Это совпало и с его личным, человеческим кризисом. Он приближался к пятидесятилетию. Оставались прекрасные черты лица, гибкая фигура; но молодости уже не было, и первым это почувствовал сам Остужев.
Обычно бывает наоборот; публика спрашивает: кто эта почтенная дама? Синьора Капулетти или кормилица?
— Что вы! Какая кормилица? Ведь это — Джульетта.
А здесь, когда все утверждали, что он молод, легок, очарователен, Остужев просил, настаивал, чтоб его освободили от роли Чацкого.
— Ведь Софья — подруга детских игр Чацкого, они ровесники. А какой же я ровесник Софье — Гоголевой? Она мне в дочери годится! Это просто дико. Пойми, Александр
Но Южин не сдавался на его уговоры.
— А Ленин? А Садовский?

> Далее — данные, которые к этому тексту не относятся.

/-- Bytes of a code store, the first line that is uncorrectable on both dies if any, and the state. -/
def codeRead (s : State) (die : HalfId) (off n : Nat) : List Byte × Option Nat × State :=
  let lines := if n = 0 then [] else (List.range ((off + n - 1) / 64 - off / 64 + 1)).map (off / 64 + ·)
  let r := lines.foldl (fun (acc : Option Nat × State) l =>
    match codeLineBoth acc.2 die l with
    | (true, s) => (some (acc.1.getD l), s)
    | (false, s) => (acc.1, s)) (none, s)
  ((List.range n).map (fun i => SMap.get memDefault (s.half (codeSource s die ((off + i) / 64))).code (off + i)), r.1, r.2)

/-- A refusal of a unit's access is noted, and a set-up access of a size that R8 does not allow sets ERR_WR as well. -/
def unitRefused (s : State) (h : HalfId) (mid a detail : Nat) (overlap : Bool) : State :=
  let s := noteRefusal s h mid a overlap
  match detail, placeOf s h a with
  | 3, .setup blk _ => s.errWr h blk
  | _, _ => s

/-- A unit's read of one part: data, poison indication, refusal (R173, R189). -/
def unitReadPart (s : State) (h : HalfId) (mid a n : Nat) : List Byte × Bool × Bool × State :=
  match check s h mid .read a n with
  | .drop => (zerosB n, false, true, noteFenced s h mid a)
  | .hold g => (zerosB n, false, false, noteHeld s h g mid a none)
  | .refuse d o => (zerosB n, false, true, unitRefused s h mid a d o)
  | .allow =>
    match placeOf s h a with
    | .canopy own b => let r := homeBytes s h own b n false; (r.1, r.2.2.1, false, r.2.2.2)
    | .ddr b => let r := homeBytes s h true b n false; (r.1, r.2.2.1, false, r.2.2.2)
    | .code own b => let r := codeRead s (if own then h else h.other) b n; (r.1, r.2.1.isSome, false, r.2.2)
    | .host off => let r := hostRead s h (hostAddr s h off) n; (r.1, r.2.1, false, r.2.2)
    | .setup blk off => let r := busRead s h mid blk off n none; (r.1, false, false, r.2)
    | .hole => (zerosB n, false, false, s)

/-- A unit's write of one part (R189); `true` where it was refused. One to set-up space is performed at the next idle tick (log
entry 97). -/
def unitWritePart (s : State) (h : HalfId) (mid a : Nat) (bs : List Byte) : Bool × State :=
  match check s h mid .write a bs.length with
  | .drop => (true, noteFenced s h mid a)
  | .hold g => (false, noteHeld s h g mid a none)
  | .refuse d o => (true, unitRefused s h mid a d o)
  | .allow =>
    match placeOf s h a with
    | .canopy own b => (false, memWrite s (if own then h else h.other) mid b bs false)
    | .ddr b => (false, memWrite s h mid b bs false)
    | .host off => (false, { s with host := writeCells s.host (hostAddr s h off) bs })
    | .setup _ _ => (false, s.upd h fun x => { x with bnd := { x.bnd with posted := x.bnd.posted ++ [(mid, a, bs)] } })
    | .code _ _ | .hole => (false, s)

/-- What a unit's read answers: data, whether any part was poisoned, which of its 64-byte parts were (R173), and whether any was
refused. -/
structure UnitRead where
  bytes : List Byte
  poison : Bool
  refused : Bool
  parts : List Bool

/-- A unit's read of [a, a + n), part by part (R173, R187, R189). -/
def unitRead (s : State) (h : HalfId) (mid a n : Nat) : UnitRead × State :=
  (partsOf a n).foldl (fun (acc : UnitRead × State) p =>
    let r := unitReadPart acc.2 h mid p.1 p.2
    (⟨acc.1.bytes ++ r.1, acc.1.poison || r.2.1, acc.1.refused || r.2.2.1, acc.1.parts ++ [r.2.1]⟩, r.2.2.2))
    (⟨[], false, false, []⟩, s)

/-- A unit's write of bytes from `a` on, part by part. -/
def unitWrite (s : State) (h : HalfId) (mid a : Nat) (bs : List Byte) : State :=
  (partsOf a bs.length).foldl (fun s p => (unitWritePart s h mid p.1 (sliceB bs (p.1 - a) p.2)).2) s

/-- Granules that a master has written poisoned: those of own DDR or Canopy hold the poison (R171). -/
def poisonAt (s : State) (h : HalfId) (a n : Nat) : State :=
  (partsOf a n).foldl (fun s p =>
    let mark (s : State) (hm : HalfId) (b : Nat) : State := s.upd hm fun x => { x with mem := { x.mem with
      poison := if inSram x.mem (b / 16) then (granulesOf b p.2).foldl NatSet.add x.mem.poison else x.mem.poison
      lineP := if inSram x.mem (b / 16) then x.mem.lineP else x.mem.lineP.add (b / 64) } }
    match placeOf s h p.1 with
    | .canopy own b => mark s (if own then h else h.other) b
    | .ddr b => mark s h b
    | _ => s) s

/-- A unit's write that it does not wait for: a part that a group holds is performed when it is enabled (log entry 97). -/
def unitPost (s : State) (h : HalfId) (mid a : Nat) (bs : List Byte) : State :=
  (partsOf a bs.length).foldl (fun s p =>
    match check s h mid .write p.1 p.2 with
    | .hold g => notePosted s h g mid p.1 (sliceB bs (p.1 - a) p.2)
    | _ => (unitWritePart s h mid p.1 (sliceB bs (p.1 - a) p.2)).2) s

/-- A state as it was, but for the notes of the accesses that a try at work found held (R191). -/
def keepHolds (h : HalfId) (s t : State) : State :=
  (s.setFld h Reg.BND_GSTAT_HELD (t.fld h Reg.BND_GSTAT_HELD)).upd h fun x =>
    { x with bnd := { x.bnd with held := (t.half h).bnd.held, holds := (t.half h).bnd.holds } }

/-- Runs the work of a unit's command. Where one of its accesses is held for a disabled group (R191), nothing of the
work takes place but the note that it waits, and the command is sent again once the group is enabled (log entry 16). -/
def unitCmd (h : HalfId) (f : State → State) (s : State) : State :=
  let t := f s
  if (t.half h).bnd.holds = (s.half h).bnd.holds then t else keepHolds h s t

-- the Foreman's store and events

/-- What the Foreman holds of a thread. -/
def State.thread (s : State) (h : HalfId) (t : Nat) : Thread := SMap.get threadDefault (s.half h).fmn.threads t

/-- Address of a thread's context record (R194). -/
def recordAddr (s : State) (h : HalfId) (t : Nat) : Nat :=
  (if s.flag h Reg.FMN_CTRL_TSEL then 0x42000000 else 0x40000000) + 256 * t

/-- State code of Table 10.2. -/
def TState.code : TState → Nat
  | .free => 0
  | .waiting => 1
  | .ready => 2
  | .running => 3
  | .aborted => 4

/-- The SCHED word after the Foreman's write: STATE and NEXT are its own, the other fields stay as they stand in memory (R196).
What the queue link NEXT holds is not stated: it is a free value (log entry 12). -/
def schedWord (x : Thread) (cur : Nat) (next : Word) : Nat :=
  x.state.code * 2 ^ 61 + (putBits (BitVec.ofNat 64 cur) 33 17 (next.toNat % 2 ^ 17)).toNat % 2 ^ 61

/-- Writes STATE and NEXT, or PEND, or both, of a thread into its record as the Foreman holds them (R196). Where a group holds the
access (R191) the record is owed the write. -/
def writeThreadFields (s : State) (h : HalfId) (t : Nat) (st pd : Bool) : State :=
  let x := s.thread h t
  let a := recordAddr s h t + 0xF0
  let n := (s.half h).bnd.holds
  let s := if !st then s
           else
             let r := unitRead s h 0x45 a 8
             let cur := if r.1.refused || r.1.poison then x.sched.toNat else leNat r.1.bytes
             unitWrite r.2.takeFree.2 h 0x45 a (leBytes 8 (schedWord x cur r.2.takeFree.1))
  let s := if pd then unitWrite s h 0x45 (a + 8) (leBytes 2 x.pend.toNat) else s
  if (s.half h).bnd.holds = n then s
  else s.upd h fun y => { y with fmn := { y.fmn with owed := y.fmn.owed.add t } }

/-- Writes again what records are owed, once the group that held the writes is enabled. -/
def writeOwed (h : HalfId) (s : State) : State :=
  let ts := (s.half h).fmn.owed
  ts.foldl (fun s t => writeThreadFields s h t true true) (s.upd h fun y => { y with fmn := { y.fmn with owed := [] } })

Они выглядят не моложе тебя! — убеждал Южин. — Ты сидишь, как сыч, перед своим увеличительным зеркалом для бритья и считаешь свои морщины… Но ведь не забывай — существуют рампа, грим, костюм. Наконец, Саша, в порядке соблюдения дисциплины, прошу тебя, прекрати эти разговоры. Откажешься ты, Садовский, Ленин, что же — передать тебе роль Фамусова, а самому тряхнуть стариной и сыграть Чацкого? Уговорить Владимира Ивановича Немировича играть Софью, как когда-то в Тифлисской гимназии?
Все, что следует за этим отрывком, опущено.